Wesentliche Fakten und Daten
Der Untergrund für Kalkputz ist entscheidend für Haftung, Trocknungsverhalten und langfristige Haltbarkeit — fünf Anforderungen müssen erfüllt sein. Erstens die Tragfähigkeit: der Untergrund muss fest, stabil und frei von losen oder bröckelnden Teilen sein, mit Kratz-Test oder Klopf-Test geprüft, hohle Klang-Stellen oder absandende Bereiche müssen abgeschlagen oder mit Reparatur-Spachtel saniert werden. Zweitens die Saugfähigkeit als Schlüssel-Faktor: Kalkputz braucht mäßig saugfähigen Untergrund — Wasser-Test, Aufnahme in 5–15 Sekunden ist optimal, schneller bedeutet Quarzgrund-Vorbehandlung, langsamer bedeutet Haftbrücke notwendig. Drittens die typ-spezifische Vorbereitung: Mauerwerk braucht lose Mörtelfugen-Entfernung und Vornässen, Beton braucht Schalöl-Entfernung und Anrauen plus Quarzgrund, Altputz braucht Sanierung loser Stellen, Gipsputz darf nicht direkt überputzt werden wegen Sulfat-Reaktion. Viertens die Reparatur von Rissen und Beschädigungen: Risse über 1 mm mit Reparatur-Spachtel füllen vor Putz-Auftrag, bei Bewegungsrissen elastische Reparatur-Spachtel verwenden. Fünftens das Vornässen vor dem Auftrag: bei stark saugenden Untergründen am Vortag oder mehrere Stunden vor Beginn vornässen, bei normalen Untergründen unmittelbar vor dem Auftrag mit Wasser-Sprühflasche.
Häufig gestellte Fragen
Wer verarbeitet Kalkputz?
Verarbeiter mit Erfahrung in mineralischen Putzen tragen Kalkputz fachgerecht in 2–3 Lagen auf. Wichtig sind Untergrundvorbereitung, Mischverhältnis und Trocknungszeiten zwischen den Lagen.

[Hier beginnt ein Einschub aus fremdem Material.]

-- ==== Sys2Proof/Config.lean ====
section
/-! DEFINITION. What is fixed for the machine: the constants of spec/00_scope.md R10, the open parameters of R11
(a record, so that a claim can quantify over them), and the free values, constants with no body. -/

namespace Sys2Proof

namespace Config

/-- `FS`: samples per second (R10). -/
def sampleRate : Nat := 11025
/-- `T_LONG`: microseconds of the pulse of a 1 bit (R10, R91). -/
def tLong : Duration := 1000#16
/-- `T_SHORT`: microseconds of the pulse of a 0 bit (R10, R91, R170). -/
def tShort : Duration := 545#16
/-- `DC`: the offset around which the shape of a pulse is centred (R10, R89). Under 93 U1 a claim may use it only in a
hypothesis on `RISE` and `FALL`; no command reads it. -/
def dc : Nat := 129
/-- `AMP`: the amplitude of the shape of a pulse (R10, R89); as `dc`. -/
def amp : Nat := 1
/-- `NORM_EPS` (R10): the half-range below which `NORM` skips (45_normalizer.md R131), 0.1 as numerator and denominator. -/
def normEps : Nat × Nat := (1, 10)
/-- `FIRST_DATA_SEQ` (R10): the sequence number of the first data block. -/
def firstDataSeq : Nat := 1
/-- `NORM_CENTER` (R10). -/
def normCenter : Nat := 128
/-- `SYNC_BITS` (R10). -/
def syncBits : Nat := 80
/-- `FILE_GAP_BYTES` (R10). -/
def fileGapBytes : Nat := 614
/-- `IBG_AFTER_HEADER` (R10). -/
def gapAfterHeader : Nat := 100
/-- `IBG_AFTER_DATA` (R10). -/
def gapAfterData : Nat := 300
/-- `DATA_LEN` (R10). -/
def dataLen : Nat := 256
/-- `REC_LEN` (R10). -/
def recLen : Nat := 80
/-- `POLY_CCITT` (R10). -/
def polyCcitt : Half16 := 0x1021#16
/-- `INIT_CCITT` (R10). -/
def initCcitt : Half16 := 0xFFFF#16
/-- `POLY_KERMIT` (R10). -/
def polyKermit : Half16 := 0x8408#16
/-- `INIT_KERMIT` (R10). -/
def initKermit : Half16 := 0x0000#16
/-- The size in bytes of `NAME` (20_memory.md R37). -/
def nameSize : Nat := 256
/-- The size in bytes of `PB` (R37). -/
def pbSize : Nat := 256
/-- The size in bytes of `FB` (R37). -/
def fbSize : Nat := 262

/-- `RISE(h)` where no instantiation is given: exactly `h` bytes, nothing else is known of them (R89; 93 U1; log 4). -/
opaque rise : (h : Nat) → Vector Byte h
/-- `FALL(h)` where no instantiation is given (R89; 93 U1; log 4). -/
opaque fall : (h : Nat) → Vector Byte h
/-- The free value of the n-th sample of `CLKIN` that no draw fixes (R34, R111; log 2). -/
opaque freeClock : Nat → Clock
/-- What `CRC` holds at power-on: any value (R25; 93 U3; log 5). -/
opaque powerOnCrc : Half16

end Config

/-- The four buffers of bytes whose contents at power-on are unspecified (R29 to R32, R36). -/
inductive Buffer where
  | pm | name | pb | fb
  deriving DecidableEq, Repr

/-- What a byte of a buffer that nothing has written reads as: any value, per buffer and index (R36; 93 U4; log 6). -/
opaque Config.powerOnByte : Buffer → Nat → Byte

/-- `HALF_POLICY`: how an odd sample count is split in two (R11, R88). -/
inductive HalfPolicy where
  /-- Both halves `N div 2`, the default. -/
  | floor
  /-- Rising half `N div 2`, falling half `N - N div 2`. -/
  | keepTotal
  deriving DecidableEq, Repr

/-- `NORM_ROUND`: how a rescaled sample becomes an integer (R11, R134). -/
inductive NormRound where
  /-- `floor(q)`, the default. -/
  | floor
  /-- `floor(q + 1/2)`. -/
  | nearest
  deriving DecidableEq, Repr

/-- The open parameters of R11, each at its default (log 3). `riseTable` and `fallTable` instantiate the pulse shape for
the half-lengths they list (log 4); the defaults instantiate none. -/
structure Params where
  halfPolicy : HalfPolicy := .floor
  blockTrailGap : Nat := 100
  hdrSeq : Half16 := 0#16
  offRecType : Nat := 20
  offBlkMode : Nat := 21
  offBlkLen : Nat := 22
  offDate : Nat := 27
  offTime : Nat := 33
  offVolume : Nat := 39
  offSystem : Nat := 41
  flagFill : Byte := 0x20#8
  metaPerCopy : Bool := false
  normRound : NormRound := .floor
  /-- `SB_CAPACITY`: `none` is the unbounded buffer (R26). -/
  sbCapacity : Option Nat := none
  riseTable : List (Nat × List Byte) := []
  fallTable : List (Nat × List Byte) := []
  deriving DecidableEq, Repr

/-- Every open parameter at the default of R11. -/
def Params.default : Params := {}

end Sys2Proof
end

Warum ist Kalkputz schimmelhemmend?
Der pH-Wert von 12–13 frisch verarbeitet schafft ein alkalisches Milieu, in dem Schimmelpilze nicht überleben. Auch nach der Carbonatisierung bleibt die diffusionsoffene Struktur unwirtlich für Schimmel.
Wie lange hält Kalkputz?
Bei fachgerechter Verarbeitung erreicht Kalkputz langlebig. Historische Anwendungen aus der Renaissance bestehen seit langlebign intakt.
Kann ich Kalkputz innen und außen verwenden?
Ja — Kalkputz ist sowohl im Innen- als auch im Außenbereich einsetzbar. Innen bevorzugt für gesundes Raumklima, außen historisch bewährt für atmungsaktive Fassaden.
Wo finde ich einen Kalkputz-Verarbeiter?
Spezialisierte Verarbeiter mit Erfahrung in mineralischen Putzen setzen Kalkputz fachgerecht um. Über das Verarbeiter-Verzeichnis findest du zertifizierte Handwerker in deiner Region.
Brauchst du Beratung oder einen Verarbeiter?
Maler, Bodenleger und Bad-Spezialisten aus deiner Region setzen das Konzept fachgerecht um. Eine fachgerechte Verarbeitung erfordert Erfahrung mit Verbundabdichtung nach DIN 18534, mineralischem Schichtaufbau und 2K-PU-Versiegelung.